What to produce. Which lines in the records below hold the word "pins"? Copy each of them.

Provided records.

@[simp] theorem modStrand_part (s : State) (n : Nat) (f : StrandSt → StrandSt) : (s.modStrand n f).part = s.part := by
  simp only [State.modStrand]; split <;> rfl
@[simp] theorem modStrand_flash (s : State) (n : Nat) (f : StrandSt → StrandSt) : (s.modStrand n f).flash = s.flash := by
  simp only [State.modStrand]; split <;> rfl
@[simp] theorem modStrand_pins (s : State) (n : Nat) (f : StrandSt → StrandSt) : (s.modStrand n f).pins = s.pins := by
  simp only [State.modStrand]; split <;> rfl
@[simp] theorem modStrand_cal (s : State) (n : Nat) (f : StrandSt → StrandSt) : (s.modStrand n f).cal = s.cal := by
  simp only [State.modStrand]; split <;> rfl
@[simp] theorem modStrand_gen (s : State) (n : Nat) (f : StrandSt → StrandSt) : (s.modStrand n f).gen = s.gen := by
  simp only [State.modStrand]; split <;> rfl
@[simp] theorem modStrand_regsShadow (s : State) (n : Nat) (f : StrandSt → StrandSt) : (s.modStrand n f).regsShadow = s.regsShadow := by
  simp only [State.modStrand]; split <;> rfl
@[simp] theorem modStrand_asy (s : State) (n : Nat) (f : StrandSt → StrandSt) : (s.modStrand n f).asy = s.asy := by
  simp only [State.modStrand]; split <;> rfl
@[simp] theorem modStrand_clk (s : State) (n : Nat) (f : StrandSt → StrandSt) : (s.modStrand n f).clk = s.clk := by
  simp only [State.modStrand]; split <;> rfl
@[simp] theorem modStrand_pwr (s : State) (n : Nat) (f : StrandSt → StrandSt) : (s.modStrand n f).pwr = s.pwr := by
  simp only [State.modStrand]; split <;> rfl
@[simp] theorem modStrand_thm (s : State) (n : Nat) (f : StrandSt → StrandSt) : (s.modStrand n f).thm = s.thm := by
  simp only [State.modStrand]; split <;> rfl
@[simp] theorem modStrand_alm (s : State) (n : Nat) (f : StrandSt → StrandSt) : (s.modStrand n f).alm = s.alm := by
  simp only [State.modStrand]; split <;> rfl
@[simp] theorem modStrand_lkt (s : State) (n : Nat) (f : StrandSt → StrandSt) : (s.modStrand n f).lkt = s.lkt := by
  simp only [State.modStrand]; split <;> rfl
@[simp] theorem modStrand_fst (s : State) (n : Nat) (f : StrandSt → StrandSt) : (s.modStrand n f).fst = s.fst := by
  simp only [State.modStrand]; split <;> rfl
@[simp] theorem modStrand_lou (s : State) (n : Nat) (f : StrandSt → StrandSt) : (s.modStrand n f).lou = s.lou := by
  simp only [State.modStrand]; split <;> rfl
@[simp] theorem modStrand_cxl (s : State) (n : Nat) (f : StrandSt → StrandSt) : (s.modStrand n f).cxl = s.cxl := by
  simp only [State.modStrand]; split <;> rfl
@[simp] theorem modStrand_rng (s : State) (n : Nat) (f : StrandSt → StrandSt) : (s.modStrand n f).rng = s.rng := by
  simp only [State.modStrand]; split <;> rfl
@[simp] theorem modStrand_cls (s : State) (n : Nat) (f : StrandSt → StrandSt) : (s.modStrand n f).cls = s.cls := by
  simp only [State.modStrand]; split <;> rfl
@[simp] theorem modStrand_mgmt (s : State) (n : Nat) (f : StrandSt → StrandSt) : (s.modStrand n f).mgmt = s.mgmt := by
  simp only [State.modStrand]; split <;> rfl
@[simp] theorem modStrand_sec (s : State) (n : Nat) (f : StrandSt → StrandSt) : (s.modStrand n f).sec = s.sec := by
  simp only [State.modStrand]; split <;> rfl
@[simp] theorem modStrand_cores (s : State) (n : Nat) (f : StrandSt → StrandSt) : (s.modStrand n f).cores = s.cores := by
  simp only [State.modStrand]; split <;> rfl
@[simp] theorem modStrand_fields (s : State) (n : Nat) (f : StrandSt → StrandSt) : (s.modStrand n f).fields = s.fields := by
  simp only [State.modStrand]; split <;> rfl
@[simp] theorem modStrand_jobs (s : State) (n : Nat) (f : StrandSt → StrandSt) : (s.modStrand n f).jobs = s.jobs := by
  simp only [State.modStrand]; split <;> rfl
@[simp] theorem modStrand_mem (s : State) (n : Nat) (f : StrandSt → StrandSt) : (s.modStrand n f).mem = s.mem := by
  simp only [State.modStrand]; split <;> rfl
@[simp] theorem modStrand_heirloom (s : State) (n : Nat) (f : StrandSt → StrandSt) : (s.modStrand n f).heirloom = s.heirloom := by
  simp only [State.modStrand]; split <;> rfl
@[simp] theorem modStrand_hwCounts (s : State) (n : Nat) (f : StrandSt → StrandSt) : (s.modStrand n f).hwCounts = s.hwCounts := by
  simp only [State.modStrand]; split <;> rfl
@[simp] theorem modStrand_opTime (s : State) (n : Nat) (f : StrandSt → StrandSt) : (s.modStrand n f).opTime = s.opTime := by
  simp only [State.modStrand]; split <;> rfl
@[simp] theorem modStrand_hwQueue (s : State) (n : Nat) (f : StrandSt → StrandSt) : (s.modStrand n f).hwQueue = s.hwQueue := by
  simp only [State.modStrand]; split <;> rfl
@[simp] theorem modStrand_replaceDue (s : State) (n : Nat) (f : StrandSt → StrandSt) : (s.modStrand n f).replaceDue = s.replaceDue := by
  simp only [State.modStrand]; split <;> rfl
@[simp] theorem modStrand_out (s : State) (n : Nat) (f : StrandSt → StrandSt) : (s.modStrand n f).out = s.out := by
  simp only [State.modStrand]; split <;> rfl
@[simp] theorem modStrand_free (s : State) (n : Nat) (f : StrandSt → StrandSt) : (s.modStrand n f).free = s.free := by
  simp only [State.modStrand]; split <;> rfl
@[simp] theorem modStrand_pending (s : State) (n : Nat) (f : StrandSt → StrandSt) : (s.modStrand n f).pending = s.pending := by
  simp only [State.modStrand]; split <;> rfl

@[simp] theorem put_part (s : State) (o : Output) : (s.put o).part = s.part := rfl
@[simp] theorem put_flash (s : State) (o : Output) : (s.put o).flash = s.flash := rfl
@[simp] theorem put_pins (s : State) (o : Output) : (s.put o).pins = s.pins := rfl
@[simp] theorem put_cal (s : State) (o : Output) : (s.put o).cal = s.cal := rfl
@[simp] theorem put_gen (s : State) (o : Output) : (s.put o).gen = s.gen := rfl
@[simp] theorem put_regsShadow (s : State) (o : Output) : (s.put o).regsShadow = s.regsShadow := rfl
@[simp] theorem put_asy (s : State) (o : Output) : (s.put o).asy = s.asy := rfl
@[simp] theorem put_clk (s : State) (o : Output) : (s.put o).clk = s.clk := rfl
@[simp] theorem put_pwr (s : State) (o : Output) : (s.put o).pwr = s.pwr := rfl
@[simp] theorem put_thm (s : State) (o : Output) : (s.put o).thm = s.thm := rfl
@[simp] theorem put_alm (s : State) (o : Output) : (s.put o).alm = s.alm := rfl
@[simp] theorem put_lkt (s : State) (o : Output) : (s.put o).lkt = s.lkt := rfl
@[simp] theorem put_fst (s : State) (o : Output) : (s.put o).fst = s.fst := rfl
@[simp] theorem put_lou (s : State) (o : Output) : (s.put o).lou = s.lou := rfl
@[simp] theorem put_cxl (s : State) (o : Output) : (s.put o).cxl = s.cxl := rfl
@[simp] theorem put_rng (s : State) (o : Output) : (s.put o).rng = s.rng := rfl
@[simp] theorem put_cls (s : State) (o : Output) : (s.put o).cls = s.cls := rfl
@[simp] theorem put_mgmt (s : State) (o : Output) : (s.put o).mgmt = s.mgmt := rfl
@[simp] theorem put_sec (s : State) (o : Output) : (s.put o).sec = s.sec := rfl
@[simp] theorem put_cores (s : State) (o : Output) : (s.put o).cores = s.cores := rfl
@[simp] theorem put_fields (s : State) (o : Output) : (s.put o).fields = s.fields := rfl
@[simp] theorem put_jobs (s : State) (o : Output) : (s.put o).jobs = s.jobs := rfl
@[simp] theorem put_strands (s : State) (o : Output) : (s.put o).strands = s.strands := rfl
@[simp] theorem put_mem (s : State) (o : Output) : (s.put o).mem = s.mem := rfl
@[simp] theorem put_heirloom (s : State) (o : Output) : (s.put o).heirloom = s.heirloom := rfl
@[simp] theorem put_hwCounts (s : State) (o : Output) : (s.put o).hwCounts = s.hwCounts := rfl
@[simp] theorem put_opTime (s : State) (o : Output) : (s.put o).opTime = s.opTime := rfl
@[simp] theorem put_hwQueue (s : State) (o : Output) : (s.put o).hwQueue = s.hwQueue := rfl
@[simp] theorem put_replaceDue (s : State) (o : Output) : (s.put o).replaceDue = s.replaceDue := rfl
@[simp] theorem put_free (s : State) (o : Output) : (s.put o).free = s.free := rfl
@[simp] theorem put_pending (s : State) (o : Output) : (s.put o).pending = s.pending := rfl
@[simp] theorem put_out (s : State) (o : Output) : (s.put o).out = o :: s.out := rfl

Solution to this exercise.
@[simp] theorem modStrand_pins (s : State) (n : Nat) (f : StrandSt → StrandSt) : (s.modStrand n f).pins = s.pins := by
@[simp] theorem put_pins (s : State) (o : Output) : (s.put o).pins = s.pins := rfl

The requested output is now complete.